Berlin im eiskalten Winter 1946, die Euphorie über das Kriegsende ist verflogen, es mangelt mittlerweile an allem. Die Leute frieren und hungern, alles, was brennbar ist, wird zum Heizen verbrennt und Lebensmittel sind rar und praktisch nur mit den wenigen Lebensmittelmarken oder teuer über den Schwarzmarkt erhältlich. An einem kalten Wintermorgen findet die junge Fotografin Lou eine seltsam drapierte Frauenleiche. Fasziniert fotografiert sie die Leiche, bevor sie die Polizei informiert. Kriminalkommissar König übernimmt den Fall und tappt zunächst lange im Dunkeln. Bevor er eine erste Spur hat, wird bereits die nächste Leiche gefunden. Auch diese drapiert, als wäre ein Kind zum Schlafen gebettet worden. Erst die Fotos und Überlegungen von Lou bringen ihn schliesslich auf die richtige Fährte.

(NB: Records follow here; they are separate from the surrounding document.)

-- ==== Sys2Proof/Proofs/SetEnds.lean ====
section
/-! The ends of the writes of an application, and how it settles (R84, R129, R130). -/

namespace Sys2Proof.Machine

/-! ## Settling after a write -/

/-- Two settings with the same committed set, and the same parts being removed and staged. -/
def Plu.SameSets (p q : Plu) : Prop :=
  q.committed = p.committed ∧ q.removing = p.removing ∧ q.inflight = p.inflight

/-- What settling leaves of the settings in force and their marks. -/
theorem settle_settings (s : State) :
    s.settle.plu.policy = s.plu.policy ∧ s.settle.plu.map = s.plu.map ∧
      s.settle.plu.policyFault = s.plu.policyFault ∧ s.settle.plu.mapFault = s.plu.mapFault := by
  cases happ : s.plu.applying with
  | none => simp [State.settle, happ]
  | some a =>
    rw [(settle_facts happ).1]
    split_ifs <;> exact ⟨rfl, rfl, rfl, rfl⟩

/-- With its last write answered an application settles: its done parts are being removed, by a write where there are
any (R130). -/
theorem settle_settles {a : Application} {s y : State} (ha : y.plu.applying = some a) (hsets : s.plu.SameSets y.plu) :
    s.settles a { y.settle with rsc := y.settle.rsc.kick } := by
  obtain ⟨hcommitted, hremoving, hinflight⟩ := hsets
  obtain ⟨hplu, hrsc⟩ := settle_facts ha
  by_cases hw : a.waits = true
  · have hwaits := (Application.waits_iff a).mp hw
    rw [if_pos hw] at hplu
    simp only [State.settles, State.concludes, hplu, if_pos hwaits, ha]
    exact ⟨hinflight, hcommitted, trivial, hremoving⟩
  · have hwaits := mt (Application.waits_iff a).mpr hw
    rw [if_neg hw] at hplu
    simp only [State.settles, State.concludes, hplu, if_neg hwaits]
    refine ⟨hinflight, hcommitted, trivial, by rw [hremoving], fun hdone => ?_⟩
    rw [State.writing_iff, Rsc.kick_entries, hrsc, State.settleAsk, if_neg (by simp [hw, hdone]), hcommitted]
    exact Rsc.mem_request_self _ _

/-- A part's write is answered: the application settles with the part's status, and the state keeps what the owner
left. -/
theorem finish_partEnded {f : Application → Application} {a : Application} {l : List Block} {s y : State}
    (ha : y.plu.applying = some a) (hsets : s.plu.SameSets y.plu) (hframe : State.changesOnly l s y)
    (hplu : Block.plu ∈ l) (hrsc : Block.rsc ∈ l) :
    ∃ t, finish (y.partEnded f) = .next t ∧ s.settles (f a) t ∧ State.changesOnly l s t ∧
      t.plu.policy = y.plu.policy ∧ t.plu.map = y.plu.map ∧ t.plu.policyFault = y.plu.policyFault ∧
      t.plu.mapFault = y.plu.mapFault ∧ t.store = y.store ∧ t.kru = y.kru := by
  have hends := partEnded_frame f y
  have happ : (y.onPlu fun p => { p with applying := p.applying.map f }).plu.applying = some (f a) := by
    rw [State.onPlu_plu, ha, Option.map_some]
  obtain ⟨hpolicy, hmap, hpolicyFault, hmapFault⟩ := settle_settings (y.onPlu fun p =>
    { p with applying := p.applying.map f })
  obtain ⟨t, ht, rfl, hkeeps⟩ := finish_frame (changesOnly_trans hframe (changesOnly_mono hends (by simp [hplu, hrsc]))) hrsc
  exact ⟨_, ht, settle_settles happ hsets, hkeeps, hpolicy, hmap, hpolicyFault, hmapFault, hends .store (by decide),
    hends .kru (by decide)⟩

/-! ## What the ends of writes leave -/

/-- A completed volume write reads as written. -/
theorem Store.read_volume_complete (i : VolIx) (r : VolumeRecord) (st : Store) :
    ((st.onLocation Location.complete (.volume i r)).volumes.get i).read = .valid r := by
  rw [Store.onLocation, Vector.get_set_eq, if_pos rfl, Location.read_complete]

/-- A record has a waiting write exactly when an entry of it waits. -/
theorem waitingPurpose_eq_none {id : RecordId} {q : List WriteEntry} :
    waitingPurpose id q = none ↔ ¬ ∃ e ∈ q, e.id = id := by
  induction q with
  | nil => simp [waitingPurpose]
  | cons w rest ih =>
    rw [waitingPurpose]
    by_cases hw : w.id = id
    · simp [hw]
    · rw [if_neg hw, ih]
      simp [hw]

theorem State.volumeFailed_volume_same (i : VolIx) (s : State) :
    (s.volumeFailed i).volume i =
      if (∃ e ∈ s.rsc.queue, e.id = .volume i) then s.volume i else VolumeRecord.unused (s.volume i).kgen := by
  unfold State.volumeFailed
  split
  · next q hq =>
    obtain ⟨e, he, hid, -⟩ := waitingPurpose_eq_some hq
    rw [if_pos ⟨e, he, hid⟩]
  · next hq => rw [if_neg (waitingPurpose_eq_none.mp hq), State.setVolume_volume_same]

theorem State.volumeFailed_volume_ne {i v : VolIx} (h : v ≠ i) (s : State) :
    (s.volumeFailed i).volume v = s.volume v := by
  unfold State.volumeFailed
  split
  · rfl
  · exact State.setVolume_volume_ne (Ne.symm h) _ s

/-! ## The Policy Record and the Lock Action Map -/

section
variable {a : Application} {n : Nat} (left : Residue) {s : State} (happ : s.plu.applying = some a)
include happ

theorem policyWrite_passed {p : Policy}
    (hw : s.rsc.current = some { entry := { contents := .policy p, purpose := .policyApply }, attempt := n }) :
    ∃ t, exec (.storeWriteEnd .passed) s = .next t ∧ t.plu.policy = s.plu.policy ∧ t.plu.policyFault = false ∧
      t.store.policy.read = .valid p ∧ s.settles { a with policy := .done } t ∧
      State.changesOnly [.store, .rsc, .plu] s t := by
  rw [exec_passed hw]
  obtain ⟨t, ht, hsettles, hframe, hpolicy, -, hfault, -, hstore, -⟩ :=
    finish_partEnded (s := s) (f := fun a => { a with policy := .done }) (l := [.store, .rsc, .plu])
      (y := (s.passed { contents := .policy p, purpose := .policyApply }).onPlu fun q => { q with policyFault := false })
      happ ⟨rfl, rfl, rfl⟩ (changesOnly_append (passed_frame _ s) (onPlu_frame _ _)) (by decide) (by decide)
  refine ⟨t, ht, hpolicy, hfault, ?_, hsettles, hframe⟩
  rw [hstore]
  exact Location.read_complete p s.store.policy

theorem policyWrite_failed {p : Policy}
    (hw : s.rsc.current = some { entry := { contents := .policy p, purpose := .policyApply }, attempt := n })
    (hn : n ≠ 1) :
    ∃ t, exec (.storeWriteEnd (.failed left)) s = .next t ∧ t.plu.policyFault = true ∧
      t.plu.policy = s.plu.policy.fallback ∧ s.settles { a with policy := .failed } t ∧
      State.changesOnly [.store, .rsc, .plu] s t := by
  rw [exec_failed left hw hn]
  obtain ⟨t, ht, hsettles, hframe, hpolicy, -, hfault, -⟩ :=
    finish_partEnded (s := s) (f := fun a => { a with policy := .failed }) (l := [.store, .rsc, .plu])
      (y := (s.spoilt left { contents := .policy p, purpose := .policyApply }).onPlu fun q =>
        { q with policy := q.policy.fallback, policyFault := true })
      happ ⟨rfl, rfl, rfl⟩ (changesOnly_append (spoilt_frame left _ s) (onPlu_frame _ _)) (by decide) (by decide)
  exact ⟨t, ht, hfault, hpolicy, hsettles, hframe⟩

theorem mapWrite_passed {m : LockMap}
    (hw : s.rsc.current = some { entry := { contents := .map m, purpose := .mapApply }, attempt := n }) :
    ∃ t, exec (.storeWriteEnd .passed) s = .next t ∧ t.plu.map = s.plu.map ∧ t.plu.mapFault = false ∧
      t.store.map.read = .valid m ∧ s.settles { a with map := .done } t ∧
      State.changesOnly [.store, .rsc, .plu] s t := by
  rw [exec_passed hw]
  obtain ⟨t, ht, hsettles, hframe, -, hmap, -, hfault, hstore, -⟩ :=
    finish_partEnded (s := s) (f := fun a => { a with map := .done }) (l := [.store, .rsc, .plu])
      (y := (s.passed { contents := .map m, purpose := .mapApply }).onPlu fun q => { q with mapFault := false })
      happ ⟨rfl, rfl, rfl⟩ (changesOnly_append (passed_frame _ s) (onPlu_frame _ _)) (by decide) (by decide)
  refine ⟨t, ht, hmap, hfault, ?_, hsettles, hframe⟩
  rw [hstore]
  exact Location.read_complete m s.store.map

/-- A map write that fails puts the default map in force, whose actions may release keys and change what is reported. -/
theorem mapWrite_failed {m : LockMap}
    (hw : s.rsc.current = some { entry := { contents := .map m, purpose := .mapApply }, attempt := n }) (hn : n ≠ 1) :
    ∃ t, exec (.storeWriteEnd (.failed left)) s = .next t ∧ t.plu.mapFault = true ∧ t.plu.map = .default ∧
      s.settles { a with map := .failed } t ∧ State.changesOnly [.store, .rsc, .plu, .keu, .liu] s t := by
  rw [exec_failed left hw hn]
  let u := s.spoilt left { contents := .map m, purpose := .mapApply }
  have hset : (u.setMap .default).plu = { s.plu with map := .default } := State.setMap_plu _ u
  obtain ⟨t, ht, hsettles, hframe, -, hmap, -, hfault, -⟩ :=
    finish_partEnded (s := s) (f := fun a => { a with map := .failed }) (l := [.store, .rsc, .plu, .keu, .liu])
      (y := (u.setMap .default).onPlu fun q => { q with mapFault := true })
      (by rw [State.onPlu_plu, hset, happ]) (by rw [State.onPlu_plu, hset]; exact ⟨rfl, rfl, rfl⟩)
      (changesOnly_mono (changesOnly_append (changesOnly_append (spoilt_frame left _ s) (setMap_frame _ u))
        (onPlu_frame _ _)) (by decide)) (by decide) (by decide)
  exact ⟨t, ht, hfault, by rw [hmap, State.onPlu_plu, hset], hsettles, hframe⟩

/-! ## The volumes -/

theorem volumeWrite_passed {i : VolIx} {r : VolumeRecord}
    (hw : s.rsc.current = some { entry := { contents := .volume i r, purpose := .volumeApply i }, attempt := n }) :
    ∃ t, exec (.storeWriteEnd .passed) s = .next t ∧ (t.store.volumes.get i).read = .valid r ∧
      s.settles { a with volumes := a.volumes.set i .done } t ∧ State.changesOnly [.store, .rsc, .plu] s t := by
  rw [exec_passed hw]
  obtain ⟨t, ht, hsettles, hframe, -, -, -, -, hstore, -⟩ :=
    finish_partEnded (s := s) (f := fun a => { a with volumes := a.volumes.set i .done }) (l := [.store, .rsc, .plu])
      (y := s.passed { contents := .volume i r, purpose := .volumeApply i }) happ ⟨rfl, rfl, rfl⟩
      (changesOnly_mono (passed_frame _ s) (by decide)) (by decide) (by decide)
  refine ⟨t, ht, ?_, hsettles, hframe⟩
  rw [hstore]
  exact Store.read_volume_complete i r s.store

/-- A volume write that fails leaves the volume UNUSED, unless a later write of it waits. -/
theorem volumeWrite_failed {i : VolIx} {r : VolumeRecord}
    (hw : s.rsc.current = some { entry := { contents := .volume i r, purpose := .volumeApply i }, attempt := n })
    (hn : n ≠ 1) :
    ∃ t, exec (.storeWriteEnd (.failed left)) s = .next t ∧
      t.volume i = (if (∃ e ∈ s.rsc.queue, e.id = .volume i) then s.volume i
                    else VolumeRecord.unused (s.volume i).kgen) ∧
      (∀ u : VolIx, u ≠ i → t.volume u = s.volume u) ∧
      s.settles { a with volumes := a.volumes.set i .failed } t ∧ State.changesOnly [.store, .rsc, .plu, .kru] s t := by
  rw [exec_failed left hw hn]
  let u := s.spoilt left { contents := .volume i r, purpose := .volumeApply i }
  have hfailed := volumeFailed_frame i u
  have hplu : (u.volumeFailed i).plu = s.plu := hfailed .plu (by decide)
  obtain ⟨t, ht, hsettles, hframe, -, -, -, -, -, hkru⟩ :=
    finish_partEnded (s := s) (f := fun a => { a with volumes := a.volumes.set i .failed })
      (l := [.store, .rsc, .plu, .kru]) (y := u.volumeFailed i) (hplu ▸ happ) (hplu ▸ ⟨rfl, rfl, rfl⟩)
      (changesOnly_mono (changesOnly_append (spoilt_frame left _ s) hfailed) (by decide)) (by decide) (by decide)
  have hvolume (v : VolIx) : t.volume v = (u.volumeFailed i).volume v := by rw [State.volume, hkru]; rfl
  refine ⟨t, ht, ?_, fun v hv => ?_, hsettles, hframe⟩
  · rw [hvolume]
    exact State.volumeFailed_volume_same i u
  · rw [hvolume]
    exact State.volumeFailed_volume_ne hv u

end

/-- Settles O58: an entry into LOCKED by the rows of all commands; the ends of an application's writes record by
record. -/
theorem entryIntoLockedAppliesTheSet : Obligations.EntryIntoLockedAppliesTheSet := by
  intro a p m i r n left s
  refine ⟨fun c t ht hcore hs hl => exec_enters_locked ht hcore hs hl, fun hcore hd hc => ?_,
    fun hcore hd hu hb => ?_, fun happ => ⟨fun hw => ⟨policyWrite_passed happ hw, policyWrite_failed left happ hw⟩,
      fun hw => ⟨mapWrite_passed happ hw, mapWrite_failed left happ hw⟩,
      fun hw => ⟨volumeWrite_passed happ hw, volumeWrite_failed left happ hw⟩⟩⟩
  · obtain ⟨t, ht, hacc, -⟩ := configTimeout_ends hcore hd hc
    have hl : t.acc.access = .locked := by rw [hacc]
    exact ⟨t, ht, hl, exec_enters_locked ht hcore (by rw [hc]; decide) hl⟩
  · obtain ⟨t, ht, hlocks⟩ := idleExpiry_locks hcore hd hu
    rw [if_neg hb] at hlocks
    have hl : t.acc.access = .locked := by rw [hlocks.1]
    exact ⟨t, ht, hl, exec_enters_locked ht hcore (by rw [hu]; decide) hl⟩

end Sys2Proof.Machine
end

Anne Stern schafft es, in diesem ersten Band einer neuen Krimireihe, die düsteren Nachkriegsjahre atmosphärisch aufleben zu lassen. Keiner traut dem anderen über den Weg, weil niemand weiss, wer während der Kriegsjahre auf welcher Seite gestanden hat. Auch bei der Berliner Polizei, wo eigentlich nur Menschen ohne Nazi-Vergangenheit arbeiten dürften, hat es mehr als ein schwarzes Schaf, welches kurzerhand die Seiten gewechselt hat. Auch Lou und Kommissar König wissen zunächst nicht, ob sie einander trauen können. Beide tragen schwere, nicht nur sichtbare, Narben mit sich herum. «Die weisse Nacht» ist kein Gänsehaut-Thriller, sorgt aber doch für viel Spannung und ungute Gefühle, weil der Krimi wahre Gegebenheiten aus Nazideutschland thematisiert. Ein Krimi für alle, die gern spannende, aber nicht blutrünstige Krimis lesen und historisch interessiert sind.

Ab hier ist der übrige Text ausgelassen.